[Dataset entries]
·····

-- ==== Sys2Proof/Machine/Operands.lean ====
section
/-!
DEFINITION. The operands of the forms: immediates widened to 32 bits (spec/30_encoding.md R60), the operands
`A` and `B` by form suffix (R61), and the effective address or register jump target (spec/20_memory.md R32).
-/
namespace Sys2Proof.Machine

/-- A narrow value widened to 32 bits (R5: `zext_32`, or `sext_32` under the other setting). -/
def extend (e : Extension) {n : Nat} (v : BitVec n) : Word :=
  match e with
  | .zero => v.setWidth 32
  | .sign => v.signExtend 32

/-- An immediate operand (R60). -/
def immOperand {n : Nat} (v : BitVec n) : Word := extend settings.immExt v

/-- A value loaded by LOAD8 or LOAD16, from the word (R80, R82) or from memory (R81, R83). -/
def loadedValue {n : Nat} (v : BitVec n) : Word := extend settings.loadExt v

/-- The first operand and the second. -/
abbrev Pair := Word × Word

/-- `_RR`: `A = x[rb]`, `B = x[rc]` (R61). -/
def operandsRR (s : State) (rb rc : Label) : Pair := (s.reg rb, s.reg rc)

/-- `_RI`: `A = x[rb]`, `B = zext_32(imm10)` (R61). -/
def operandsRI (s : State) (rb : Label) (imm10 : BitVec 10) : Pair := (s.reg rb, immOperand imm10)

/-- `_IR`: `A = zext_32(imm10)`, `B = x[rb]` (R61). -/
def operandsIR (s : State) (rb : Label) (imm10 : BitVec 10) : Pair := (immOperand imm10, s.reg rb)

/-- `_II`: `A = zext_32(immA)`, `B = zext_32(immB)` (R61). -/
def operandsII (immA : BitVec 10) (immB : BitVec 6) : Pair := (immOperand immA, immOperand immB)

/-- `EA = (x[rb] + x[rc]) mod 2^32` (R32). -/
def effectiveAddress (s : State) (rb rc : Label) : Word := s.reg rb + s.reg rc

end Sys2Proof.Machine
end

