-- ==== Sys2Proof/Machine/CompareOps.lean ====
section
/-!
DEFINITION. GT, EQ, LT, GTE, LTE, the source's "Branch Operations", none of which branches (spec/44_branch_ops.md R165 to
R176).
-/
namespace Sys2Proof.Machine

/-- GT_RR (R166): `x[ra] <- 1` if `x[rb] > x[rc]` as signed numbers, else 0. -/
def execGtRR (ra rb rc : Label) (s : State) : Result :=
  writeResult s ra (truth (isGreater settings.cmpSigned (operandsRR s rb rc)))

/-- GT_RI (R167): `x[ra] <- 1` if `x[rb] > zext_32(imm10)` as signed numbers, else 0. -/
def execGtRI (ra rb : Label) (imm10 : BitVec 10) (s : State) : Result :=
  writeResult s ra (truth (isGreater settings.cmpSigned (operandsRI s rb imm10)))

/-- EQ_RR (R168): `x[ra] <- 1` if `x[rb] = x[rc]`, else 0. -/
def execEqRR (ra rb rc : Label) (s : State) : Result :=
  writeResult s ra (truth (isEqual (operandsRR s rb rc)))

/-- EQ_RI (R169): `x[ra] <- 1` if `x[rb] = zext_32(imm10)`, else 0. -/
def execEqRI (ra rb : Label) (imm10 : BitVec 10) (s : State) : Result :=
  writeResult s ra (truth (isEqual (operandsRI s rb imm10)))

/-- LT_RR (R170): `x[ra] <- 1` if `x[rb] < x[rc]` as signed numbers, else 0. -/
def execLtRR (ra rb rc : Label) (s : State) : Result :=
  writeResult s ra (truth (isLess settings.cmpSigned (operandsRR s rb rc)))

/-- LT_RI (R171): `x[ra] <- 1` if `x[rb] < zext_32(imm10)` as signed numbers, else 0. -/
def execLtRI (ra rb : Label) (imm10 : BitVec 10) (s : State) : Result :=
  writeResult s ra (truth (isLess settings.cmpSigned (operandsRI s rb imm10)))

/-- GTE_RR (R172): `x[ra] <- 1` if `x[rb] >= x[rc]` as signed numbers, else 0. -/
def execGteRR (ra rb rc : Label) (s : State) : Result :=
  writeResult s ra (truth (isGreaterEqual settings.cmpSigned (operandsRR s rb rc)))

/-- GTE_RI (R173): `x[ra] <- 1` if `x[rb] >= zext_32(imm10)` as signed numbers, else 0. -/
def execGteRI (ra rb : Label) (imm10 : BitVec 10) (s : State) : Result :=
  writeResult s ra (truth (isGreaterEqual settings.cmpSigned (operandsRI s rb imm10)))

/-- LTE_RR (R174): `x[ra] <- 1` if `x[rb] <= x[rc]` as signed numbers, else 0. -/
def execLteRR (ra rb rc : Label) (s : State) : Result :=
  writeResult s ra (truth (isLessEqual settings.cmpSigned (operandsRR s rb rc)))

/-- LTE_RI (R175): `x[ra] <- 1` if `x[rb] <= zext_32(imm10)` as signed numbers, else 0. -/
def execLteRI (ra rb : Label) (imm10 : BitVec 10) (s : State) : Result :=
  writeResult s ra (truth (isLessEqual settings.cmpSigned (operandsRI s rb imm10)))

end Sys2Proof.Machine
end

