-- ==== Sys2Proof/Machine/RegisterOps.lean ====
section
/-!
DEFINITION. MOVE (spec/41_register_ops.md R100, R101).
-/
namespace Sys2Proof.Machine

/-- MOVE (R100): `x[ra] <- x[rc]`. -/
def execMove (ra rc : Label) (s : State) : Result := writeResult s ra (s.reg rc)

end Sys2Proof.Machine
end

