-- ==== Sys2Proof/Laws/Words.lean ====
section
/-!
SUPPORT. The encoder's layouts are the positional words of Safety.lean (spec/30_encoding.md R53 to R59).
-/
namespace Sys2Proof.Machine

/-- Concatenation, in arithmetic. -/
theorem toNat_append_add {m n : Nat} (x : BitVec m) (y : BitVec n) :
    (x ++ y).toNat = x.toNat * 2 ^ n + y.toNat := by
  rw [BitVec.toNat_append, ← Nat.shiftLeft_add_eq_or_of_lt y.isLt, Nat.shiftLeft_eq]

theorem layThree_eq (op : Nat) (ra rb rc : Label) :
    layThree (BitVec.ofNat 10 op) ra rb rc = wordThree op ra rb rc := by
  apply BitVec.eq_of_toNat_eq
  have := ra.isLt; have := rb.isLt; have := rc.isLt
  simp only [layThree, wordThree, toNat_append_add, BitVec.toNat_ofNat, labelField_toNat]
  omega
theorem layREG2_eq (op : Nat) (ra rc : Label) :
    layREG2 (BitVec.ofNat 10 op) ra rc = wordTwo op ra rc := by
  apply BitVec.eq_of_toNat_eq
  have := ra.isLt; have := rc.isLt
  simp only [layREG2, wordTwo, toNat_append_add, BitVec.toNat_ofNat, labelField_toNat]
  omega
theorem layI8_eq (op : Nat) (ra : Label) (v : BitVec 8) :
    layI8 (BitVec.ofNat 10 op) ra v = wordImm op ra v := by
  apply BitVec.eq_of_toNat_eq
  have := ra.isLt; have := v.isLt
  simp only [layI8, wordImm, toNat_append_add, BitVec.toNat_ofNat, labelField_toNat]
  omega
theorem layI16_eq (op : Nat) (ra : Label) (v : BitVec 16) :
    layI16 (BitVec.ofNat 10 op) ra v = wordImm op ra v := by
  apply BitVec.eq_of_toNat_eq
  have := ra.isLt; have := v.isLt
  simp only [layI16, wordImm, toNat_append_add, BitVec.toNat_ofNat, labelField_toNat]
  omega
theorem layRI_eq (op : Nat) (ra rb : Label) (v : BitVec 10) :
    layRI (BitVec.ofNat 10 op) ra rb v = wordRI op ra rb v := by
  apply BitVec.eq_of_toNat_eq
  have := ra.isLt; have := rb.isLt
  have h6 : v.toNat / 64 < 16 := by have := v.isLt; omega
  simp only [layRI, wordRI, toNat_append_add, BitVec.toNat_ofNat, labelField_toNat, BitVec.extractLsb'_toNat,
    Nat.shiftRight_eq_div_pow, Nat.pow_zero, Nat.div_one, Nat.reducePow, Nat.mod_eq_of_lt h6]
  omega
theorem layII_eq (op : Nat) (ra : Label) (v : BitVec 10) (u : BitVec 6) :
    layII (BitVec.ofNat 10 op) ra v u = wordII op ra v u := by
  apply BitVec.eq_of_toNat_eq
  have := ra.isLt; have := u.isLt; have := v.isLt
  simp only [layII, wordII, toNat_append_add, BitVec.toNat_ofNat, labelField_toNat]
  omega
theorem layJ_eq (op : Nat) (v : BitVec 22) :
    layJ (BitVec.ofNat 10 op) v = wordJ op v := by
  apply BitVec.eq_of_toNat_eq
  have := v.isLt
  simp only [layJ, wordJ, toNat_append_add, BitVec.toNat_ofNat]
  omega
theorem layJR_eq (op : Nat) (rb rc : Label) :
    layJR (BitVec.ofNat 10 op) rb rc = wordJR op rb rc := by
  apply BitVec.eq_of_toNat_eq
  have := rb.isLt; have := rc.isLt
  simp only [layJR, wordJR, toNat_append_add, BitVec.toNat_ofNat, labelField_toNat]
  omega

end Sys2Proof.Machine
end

·····

- _TO DO_
Copy all lines above containing the string "isGreaterEqual".

- _RESULT_
  writeResult s ra (truth (isGreaterEqual settings.cmpSigned (operandsRR s rb rc)))
  writeResult s ra (truth (isGreaterEqual settings.cmpSigned (operandsRI s rb imm10)))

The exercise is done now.